Para observar a ultraestrutura da sensilla de insetos, foi apresentado o protocolo de preparação de amostras de varredura e transmissão (SEM e TEM), respectivamente) no estudo. O Tween 20 foi adicionado ao fixativo para evitar a deformação amostral na microscopia de fluorescência SEM. Foi útil para melhorar a precisão do corte na TEM.

Resumo

Este relatório descreveu métodos de preparação de amostras que escaneiam e transmissam observações de microscópio eletrônico, demonstrados preparando apêndices do besouro lenhador, Chlorophorus caragana Xie & Wang (2012), para ambos os tipos de microscopia eletrônica. O protocolo de preparação de amostras de microscopia eletrônica de varredura (SEM) foi baseado na fixação química da amostra, desidratação em uma série de banhos de etanol, secagem e revestimento de sputter. Adicionando Tween 20 (Polioxyetileno sorbitan laurate) à solução fixa e de lavagem, a superfície do corpo de insetos de besouro lenhador foi lavada de forma mais limpa em SEM. A preparação de amostras de microscopia eletrônica de transmissão deste estudo (TEM) envolveu uma série de etapas, incluindo fixação, desidratação do etanol, incorporação de resina, posicionamento utilizando microscopia de fluorescência, secção e coloração.

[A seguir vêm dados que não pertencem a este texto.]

-- ==== Sys2Proof/Machine/Reserved.lean ====
section
/-! DEFINITION. Format 0: the reserved opcodes (41_format0_reserved.md). The block gives each a fixed decode, not a no-op meaning (R60). -/

namespace Sys2Proof.Machine

/-- The format-0 decoder (R100): one byte, no operand, no flag. -/
def reservedOp (index : Nat) (opcode : Byte) (s : State) : Host.Outcome State Fault Refusal :=
  complete index opcode 1 none (fun _ => []) s

/-- `XGPL`, opcode bytes 0x14 to 0x17 (R101). -/
def execXgpl14 (x : BitVec 2) (s : State) : Host.Outcome State Fault Refusal :=
  reservedOp 20 (0b000101#6 ++ x) s

/-- `XGPL`, opcode bytes 0x18 to 0x1F (R101). -/
def execXgpl18 (x : BitVec 3) (s : State) : Host.Outcome State Fault Refusal :=
  reservedOp 20 (0b00011#5 ++ x) s

/-- `XGPL`, opcode bytes 0x98 to 0x9F (R102). -/
def execXgpl98 (x : BitVec 3) (s : State) : Host.Outcome State Fault Refusal :=
  reservedOp 36 (0b10011#5 ++ x) s

/-- `XGPL`, opcode bytes 0xF0 to 0xF3 (R103). -/
def execXgplF0 (x : BitVec 2) (s : State) : Host.Outcome State Fault Refusal :=
  reservedOp 57 (0b111100#6 ++ x) s

/-- `XGPL`, opcode bytes 0xFC to 0xFF (R104). -/
def execXgplFC (x : BitVec 2) (s : State) : Host.Outcome State Fault Refusal :=
  reservedOp 60 (0b111111#6 ++ x) s

end Sys2Proof.Machine
end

Fixante com Interpolado 20 habilitado penetrar a parede corporal do inseto de besouro lenhado mais facilmente do que teria sido sem Tween 20, e posteriormente melhores tecidos fixos e órgãos no corpo, resultando assim em observações claras de microscópio eletrônico de transmissão de ultraestruturas de insetos sensilla. O próximo passo desta preparação foi determinar as posições de sensilla de insetos na amostra embutida no bloco de resina usando microscopia de fluorescência para aumentar a precisão do posicionamento da sensilla alvo. Isso melhorou a precisão do corte.

Introdução

A microscopia eletrônica de digitalização é uma ferramenta importante em muitos estudos de morfologia, que o SEM mostra estruturas superficiais1,2. O apelo da microscopia eletrônica de transmissão é que ele possa ser usado para estudar uma ampla gama de estruturas biológicas na escala de nanômetros, desde a arquitetura das células e a ultraestrutura das organelas, até a estrutura de complexos e proteínas macromoleculares. Tem mostra estruturas internas3,4,5.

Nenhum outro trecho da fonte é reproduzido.